C1W2_Assignment Week

i am trying to solve exercise 1, but i keep getting errors.

After inputting the required values in the grade code, I got 3 tests passed, and one failed for w2_unittest.test_row_echelon_form(row_echelon_form).

I need suggestions on how to solve the issue.

Thank you.

Welcome to the community.

The error message suggests there is an error in your row_echelon_form() function.

How do I resolve this?

Study your code in row_echelon_form() very carefully, and compare it to the example in Section 4.2.

Okay. I will do that.

Thank you.

It might also help to see the actual output you get when you run the various test cases for your function. You can take a look at what the tests do by opening the file w2_unittests.py. The tests should tell you which one failed, which is part of what we can hope to learn by looking at the output.

I have yet to solve my problem. I do not understand w2_unittests.py. I opened it but did not know how to solve the problem.
The exercise strikes me. I followed the examples in Section 4.2 and am still getting three passes and one failed. I understand the code to fill in the missing values, but I am not getting the output. Please, I need help.

What is the output you get when you actually run the cell that is failing? Please “copy/paste” the entire exception trace or output that you see.

A = np.array([[1,2,3],[0,1,0], [0,0,5]])
B = np.array([[1], [2], [4]])
row_echelon_form(A,B)
array([[1., 2., 3., 1.],
[0., 1., 0., 2.],
[0., 0., 5., 4.]])
w2_unittest.test_row_echelon_form(row_echelon_form)
Wrong output for test case check_matrix_1.
Expected:
[[ 1. 2. 3. 4. ]
[-0. 1. 1.3 1.7 ]
[-0. -0. 1. 2.33333333]].
Got:
[[1. 2. 3. 4. ]
[0.25 1. 1.25 1.5 ]
[5. 0. 2. 3. ]].
3 Tests passed
1 Tests failed

Ok, your code clearly wrong, since you get the wrong answer. Now the question is how to figure out why it is wrong. As Tom pointed out, they gave you detailed step by step example in the instructions. My recommendation would be to “instrument” your code with print statements, so that you can track the steps and compare to their example and figure out where you are “going off the rails”.

As an example, I instrumented my code with print statements and here’s my output for that same test with all the intermediate prints:

M =
[[1. 2. 3. 4.]
 [5. 0. 2. 3.]
 [1. 4. 5. 6.]]
Outer loop row = 0
M[0] after 1/pivot =
[1. 2. 3. 4.]
Inner loop row = 1
M[1] after = [  0. -10. -13. -17.]
Inner loop row = 2
M[2] after = [0. 2. 2. 2.]
Outer loop row = 1
M[1] after 1/pivot =
[-0.   1.   1.3  1.7]
Inner loop row = 2
M[2] after = [ 0.   0.  -0.6 -1.4]
Outer loop row = 2
M[2] after 1/pivot =
[-0.         -0.          1.          2.33333333]
M final =
[[ 1.          2.          3.          4.        ]
 [-0.          1.          1.3         1.7       ]
 [-0.         -0.          1.          2.33333333]]
 All tests passed

So the first M value there is the original input for the test case. And you can see that my final answer agrees with the “Expected” value shown in your failure message.

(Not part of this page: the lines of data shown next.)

-- ==== Sys2Proof/Safety.lean ====
section
/-! DEFINITION. What holds of the block in every state that it can reach: the invariants of its identities, its work, its queue, its
segments and its mailboxes, in the terms that claims use. Each is a proposition over plain data. -/

namespace Sys2Proof.Safety

open Sys2Proof.Machine

/-- Every valid entry holds a usable address and segment, and no two valid entries hold the same (R3, R4). -/
structure IdentityInv (s : State) : Prop where
  usable : ∀ t : TargetId, (s.target t).valid = true → (s.target t).identity.usable = true
  unique : ∀ t u : TargetId, t ≠ u → (s.target t).valid = true → (s.target u).valid = true →
    ¬ ((s.target t).segment = (s.target u).segment ∧ (s.target t).address = (s.target u).address)

/-- A slot that a segment's list or engine has in hand. -/
abbrev posted (x : Slot) : Prop := x.state = .pending ∨ x.state = .active

/-- The number of PENDING and ACTIVE slots whose target field names entry t (R10). -/
def postedCount (s : State) (t : TargetId) : Nat :=
  allSlots.countP (fun n =>
    (decide ((s.slot n).state = .pending) || decide ((s.slot n).state = .active)) && decide ((s.slot n).target.toNat = t.val))

/-- The slots are where their states say: DONE slots in the queue once each, PENDING slots in their own segment's list once each, and an
active slot of an engine is ACTIVE on its segment, and while no DEVICE_RESET runs every ACTIVE slot is its engine's (R43, R48, R61, R110). -/
structure WorkInv (s : State) : Prop where
  queued : ∀ n : SlotId, n ∈ s.cq.queue ↔ (s.slot n).state = .done
  queuedOnce : s.cq.queue.Nodup
  listed : ∀ (g : Seg) (n : SlotId), n ∈ (s.seg g).list ↔ (s.slot n).state = .pending ∧ (s.slot n).segment = g
  listedOnce : ∀ g : Seg, (s.seg g).list.Nodup
  engaged : ∀ (g : Seg) (n : SlotId), (s.engine g).active = some n → (s.slot n).state = .active ∧ (s.slot n).segment = g
  active : s.win.resetBusy = false → ∀ n : SlotId, (s.slot n).state = .active → (s.engine (s.slot n).segment).active = some n

/-- The reference count of an entry is the number of posted slots that name it, and a posted slot names a valid entry on its own segment
(R10, R23, R28). -/
structure ReferenceInv (s : State) : Prop where
  counted : ∀ t : TargetId, (s.target t).refCount = postedCount s t
  named : ∀ n : SlotId, posted (s.slot n) →
    ∃ t : TargetId, s.targetIndex n = some t ∧ (s.target t).valid = true ∧ (s.target t).segment.toNat = (s.slot n).segment.val

/-- The coalescing threshold is stored in its range; while no DEVICE_RESET runs, CQ_READY is set whenever the depth is at least the threshold
(R123), and the coalescing timer runs exactly while the delay is nonzero, the queue non-empty and the flag clear (R122); while one runs, the
timer is stopped. -/
structure SignalInv (s : State) : Prop where
  range : 1 ≤ s.cq.threshold.toNat ∧ s.cq.threshold.toNat ≤ 32
  signalled : s.win.resetBusy = false → 1 ≤ s.depth → s.cq.threshold.toNat ≤ s.depth → s.flag .cqReady = true
  timed : s.win.resetBusy = false →
    (s.cq.timer.isSome = true ↔ s.cq.delay ≠ 0 ∧ s.cq.queue ≠ [] ∧ s.flag .cqReady = false)
  stopped : s.win.resetBusy = true → s.cq.timer = none

/-- The engine's timers and its closing belong to its states (the table of section 4.1), IDLE holds nothing (R61), and no stretch timer runs
at a stop after OFFLINE or for DEVICE_RESET (R88, R91). -/
structure EngineInv (e : Engine) : Prop where
  idle : e.state = .idle → e = {}
  waits : e.state = .waitFree ∨ e.state = .backoff ∨ e.state = .pollWait → e.active.isSome = true
  busy : e.busyTimer.isSome = true → e.state = .waitFree
  stretch : e.stretchTimer.isSome = true → e.state = .transfer
  release : e.releaseTimer.isSome = true → e.state = .releaseWait ∨ e.state = .recovery
  releaseRuns : e.state = .releaseWait → e.releaseTimer.isSome = true
  backoff : e.backoffTimer.isSome = true ↔ e.state = .backoff
  poll : e.pollTimer.isSome = true ↔ e.state = .pollWait
  closes : e.closing ≠ .none → e.active = none ∧ (e.state = .transfer ∨ e.state = .releaseWait)
  closesAtOnce : e.closing = .offline ∨ e.closing = .deviceReset → e.state = .transfer
  closesUntimed : e.closing = .offline ∨ e.closing = .deviceReset → e.stretchTimer = none
  slotless : e.state = .transfer ∨ e.state = .releaseWait → e.active = none → e.closing ≠ .none

/-- A segment in service. -/
abbrev inService (x : Segment) : Prop := x.state = .up ∨ x.state = .recovering

/-- What the state of a segment says of its timers, power, down mode, gate, engine and context while no DEVICE_RESET runs (R127 to R135,
R50, R128, R151). -/
structure SegmentInv (x : Segment) : Prop where
  settling : x.settleTimer.isSome = true ↔ x.state = .settling
  dark : x.state = .dark → x.spg = false
  settlingPowered : x.state = .settling → x.spg = true
  watch : x.glitchTimer.isSome = true ↔ (inService x ∨ x.state = .faulted) ∧ x.spg = false
  noMode : x.downMode = .none ↔ inService x
  faulted : x.state = .faulted → x.downMode = .flushing
  gate : x.gate = .connected ↔ inService x ∨ x.state = .offline ∧ x.engine.closing = .offline
  recovering : x.state = .recovering ↔ x.engine.state = .recovery
  atWork : x.engine.state ≠ .idle → inService x ∨ x.state = .offline ∧ x.engine.closing = .offline
  closing : x.engine.closing ≠ .deviceReset ∧ (x.engine.closing = .offline → x.state = .offline)
  known : x.known = true → inService x
  listens : x.ctx.phase ≠ .listen → x.state = .up
  alongside : x.engine.state = .transfer ∨ x.engine.state = .releaseWait →
    x.ctx.phase = .listen ∨ x.ctx.phase = .address ∨ x.ctx.phase = .unaddressed

/-- Every segment's engine is in order and an OFFLINE segment has a down mode (R50), and while no reset is under way every segment is in
order. -/
structure PowerInv (s : State) : Prop where
  engines : ∀ g : Seg, EngineInv (s.engine g)
  offline : ∀ g : Seg, (s.seg g).state = .offline → (s.seg g).downMode ≠ .none
  segments : s.rstHeld = false → s.win.resetBusy = false → ∀ g : Seg, SegmentInv (s.seg g)

/-- The lengths of a mailbox lie in their ranges (R154). -/
structure BoxInv (b : Mailbox) : Prop where
  inLength : b.inLength ≤ 32
  inEmpty : b.inState = .empty → b.inLength = 0
  inFull : b.inState = .full → 1 ≤ b.inLength
  outLength : b.outLength ≤ 32
  outEmpty : b.outState = .empty → b.outLength = 0
  outLoaded : b.outState ≠ .empty → 1 ≤ b.outLength
  lastRead : b.lastRead ≤ 32

/-- A context writes into mailbox m. -/
abbrev writesTo (c : RxContext) (m : BoxId) : Prop := c.phase = .writing ∧ c.mailbox = m

/-- A context reads from the buffer of mailbox m. -/
abbrev readsFrom (c : RxContext) (m : BoxId) : Prop := c.phase = .reading ∧ c.fill = false ∧ c.mailbox = m

/-- A context holds a read on mailbox m. -/
abbrev holdsOn (c : RxContext) (m : BoxId) : Prop := c.phase = .holding ∧ c.mailbox = m

/-- The mailboxes are in their ranges, and each serves at most one remote write, one remote read and one held read: a context that writes has its
mailbox FILLING, a context that reads has it SENDING, a context that holds a read has it EMPTY, and no second context does the same (R155, R158).
While no DEVICE_RESET runs, a FILLING or SENDING buffer has such a context. -/
structure MailboxInv (s : State) : Prop where
  ranges : ∀ m : BoxId, BoxInv (s.box m)
  writing : ∀ (g : Seg) (m : BoxId), writesTo (s.ctx g) m → (s.box m).inState = .filling
  reading : ∀ (g : Seg) (m : BoxId), readsFrom (s.ctx g) m → (s.box m).outState = .sending ∧ (s.ctx g).count ≤ (s.box m).outLength
  holding : ∀ (g : Seg) (m : BoxId), holdsOn (s.ctx g) m → (s.box m).outState = .empty
  oneWriter : ∀ (g h : Seg) (m : BoxId), writesTo (s.ctx g) m → writesTo (s.ctx h) m → g = h
  oneReader : ∀ (g h : Seg) (m : BoxId), readsFrom (s.ctx g) m → readsFrom (s.ctx h) m → g = h
  oneHolder : ∀ (g h : Seg) (m : BoxId), holdsOn (s.ctx g) m → holdsOn (s.ctx h) m → g = h
  filled : s.win.resetBusy = false → ∀ m : BoxId, (s.box m).inState = .filling → ∃ g : Seg, writesTo (s.ctx g) m
  sent : s.win.resetBusy = false → ∀ m : BoxId, (s.box m).outState = .sending → ∃ g : Seg, readsFrom (s.ctx g) m
  holdTimer : ∀ g : Seg, (s.ctx g).holdTimer.isSome = true ↔ (s.ctx g).phase = .holding

/-- A posted slot still meets the checks that its POST passed (R35, R36), and its polls used stay below its poll limit (R103). -/
structure DescriptorInv (x : Slot) (k : Kind) : Prop where
  kind : Kind.ofCode x.kind = some k
  lengths : lengthsFit k x.writeCount.toNat x.readCount.toNat = true
  polls : k = .poll → x.pollsUsed < x.pollLimit.toNat

/-- The bytes of a slot that an attempt at a byte position has taken and stored (R65, R70 to R74). A position at which a read byte comes
next lies within the read count, or within the count byte of a BLOCK_READ. -/
def progressAt (x : Slot) : BytePos → Prop
  | .address => x.bytesAccepted = 0 ∧ x.readData = []
  | .writeByte i => i < x.writeCount.toNat ∧ x.bytesAccepted = i ∧ x.readData = []
  | .secondAddress =>
    x.readData = [] ∧
      (Kind.ofCode x.kind = some .writeRead ∨ Kind.ofCode x.kind = some .blockRead ∨ Kind.ofCode x.kind = some .poll)
  | .readByte i =>
    x.readData.length = i ∧
      match Kind.ofCode x.kind with
      | some .blockRead => i = 0 ∨ (i ≤ (x.readData.headD 0).toNat ∧ (x.readData.headD 0).toNat < 32)
      | some .poll => i = 0
      | _ => i < x.readCount.toNat
  | .none | .closingStop => True

/-- What the engine of an active slot has done of its attempt (R65, R70 to R74). -/
structure ProgressInv (x : Slot) (e : Engine) : Prop where
  waits : e.state = .waitFree → e.pos = .address ∧ progressAt x .address
  sends : e.state = .transfer → e.closing = .none → progressAt x e.pos

/-- The counts of a slot, of an entry and of a segment lie in their ranges (R9, R30, R31, R130): no record shows more than 8 failures, 255 polls
used, 32 bytes accepted or 32 bytes read, and a slot that is still posted has at most 7 failures (R98, R100). The last three ranges stand on
what a posted slot and an attempt in progress keep. -/
structure CountInv (s : State) : Prop where
  failures : ∀ n : SlotId, (s.slot n).failures ≤ 8
  postedFailures : ∀ n : SlotId, posted (s.slot n) → (s.slot n).failures ≤ 7
  pollsUsed : ∀ n : SlotId, (s.slot n).pollsUsed ≤ 255
  bytesAccepted : ∀ n : SlotId, (s.slot n).bytesAccepted ≤ 32
  readData : ∀ n : SlotId, (s.slot n).readData.length ≤ 32
  descriptor : ∀ n : SlotId, posted (s.slot n) → ∃ k : Kind, DescriptorInv (s.slot n) k
  progress : ∀ (g : Seg) (n : SlotId), (s.engine g).active = some n → ProgressInv (s.slot n) (s.engine g)
  failureCount : ∀ t : TargetId, (s.target t).failureCount ≤ 15
  glitchCount : ∀ g : Seg, (s.seg g).glitchCount ≤ 255

end Sys2Proof.Safety
end

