-- ==== Sys2Proof/Certificates/Slice0/Obligations.lean ====
section
/-! DEFINITION. The statements about the model, each from the rules its docstring names. Where a statement says what an event leaves, it says so
by a next state t with every field fixed: what is named changes as written, and t equals s in every other field. -/

section

open Sys2Proof Sys2Proof.Machine Sys2Proof.Safety Sys2Proof.Claims

/-! ### The step and the two resets of the window -/

/-- A step takes the command at the front of the queue and is exec of it on the state with the rest of the queue; with no command waiting the
block idles (the model's choice, notes/assumptions/3.md). -/
def Obligations.StepTakesTheFrontCommand : Prop :=
  (∀ (c : Instr) (rest : List Instr) (s : State), step { s with pending := c :: rest } = exec c { s with pending := rest }) ∧
  (∀ s : State, s.pending = [] → step s = .next s)

/-- While DEVICE_RESET runs or RST# is held every write of the window is ignored, a read with an effect of its own only puts 0 on the
data lines, and no event of the dispatch, the engines, the Responder or their timers is taken (R188, R189, R148, R149). That no event of an engine
is taken while DEVICE_RESET runs is the model's choice: R188 says that engines close their transfers then, and the model collects those stops in
DEVICE_RESET_END (notes/assumptions/10.md), with the end of the reset a row of its own (notes/assumptions/1.md). -/
def Obligations.ResetsCloseTheWindow : Prop :=
  ∀ (c : Instr) (s : State), s.win.resetBusy = true ∨ s.rstHeld = true →
    (windowWrite c = true ∨ segmentEvent c = true → exec c s = .next s) ∧
    (windowRead c = true → exec c s = .next { s with win := { s.win with readData := 0 } })

/-! ### Values after RST# -/

/-- The window registers, and every word of every table, hold after RST# the values of the register map, of the notes of section 10.4 and of the
chapters that own them (R41, R168, R15, R125). SEGSTAT reads 2001h with no SPGn asserted, the model's choice for the pins at the end of RST#
(notes/assumptions/7.md). -/
def Obligations.RegistersAfterReset : Prop :=
  State.reset.readRegister .winId = 0x6410#16 ∧ State.reset.readRegister .winRev = 0x0001#16 ∧ State.reset.readRegister .ctl = 0 ∧
  State.reset.readRegister .cmd = 0 ∧ State.reset.readRegister .cmdArg = 0 ∧ State.reset.readRegister .cmdRes = 0 ∧
  State.reset.readRegister .evt = 0 ∧ State.reset.readRegister .evtEn = 0 ∧ State.reset.readRegister .cqStat = 0 ∧
  State.reset.readRegister .cqCfg = 0x0001#16 ∧ State.reset.readRegister .poolStat = 0x0020#16 ∧
  State.reset.readRegister .tsel = 0 ∧ State.reset.readRegister .tidx = 0 ∧ State.reset.readRegister .tStat = 0 ∧
  State.reset.readRegister .tbLo = 0 ∧ State.reset.readRegister .tbHi = 0 ∧ State.reset.readRegister .mbStat = 0 ∧
  (∀ g : Seg, State.reset.readRegister (.segStat g) = 0x2001#16) ∧
  (∀ g : Seg, State.reset.tableValue (.config g 0) = 0x3214#16 ∧ State.reset.tableValue (.config g 1) = 0x321E#16 ∧
    State.reset.tableValue (.config g 2) = 0x000A#16 ∧ State.reset.tableValue (.glitchCount g) = 0) ∧
  (∀ e : EntryId, State.reset.tableValue (.responder e 0) = 0 ∧ State.reset.tableValue (.responder e 1) = 0x0A7F#16) ∧
  (∀ k : TargetId, State.reset.tableValue (.identity k) = 0 ∧ State.reset.tableValue (.policy k) = 0x0082#16 ∧
    State.reset.tableValue (.targetStatus k 2) = 0 ∧ State.reset.tableValue (.targetStatus k 3) = 0) ∧
  (∀ n : SlotId, State.reset.tableValue (.slotStatus n) = 0 ∧
    ∀ w : Nat, 1 ≤ w → w ≤ 20 → State.reset.tableValue (.slotField n w) = 0) ∧
  (∀ w : Nat, w ≤ 22 → State.reset.tableValue (.record w) = 0) ∧
  (∀ m : BoxId, (∀ w : Nat, w ≤ 16 → State.reset.tableValue (.inbound m w) = 0) ∧
    State.reset.tableValue (.outboundStatus m) = 0 ∧ ∀ w : Nat, 1 ≤ w → w ≤ 16 → State.reset.tableValue (.staging m w) = 0)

Notice that you don’t even end up with 0s in position [1,0] and [2,0] of the output matrix. So the basic inner loop is not working correctly. Now you need to figure out why.

Thank you very much. I can see that my M is different from this

I thought the num_rows is the number of rows the matrix has, which is three.

Yes, but the point is that is just with one particular test matrix. Then what happens if they give you a different test input that has 4 or 5 rows?

You’ve hard-coded the loop limit to be 2, but the point is to use the variable that has the actual number of rows, right? It may be different in each invocation of your function, which is why “hard-coding” is a bad idea.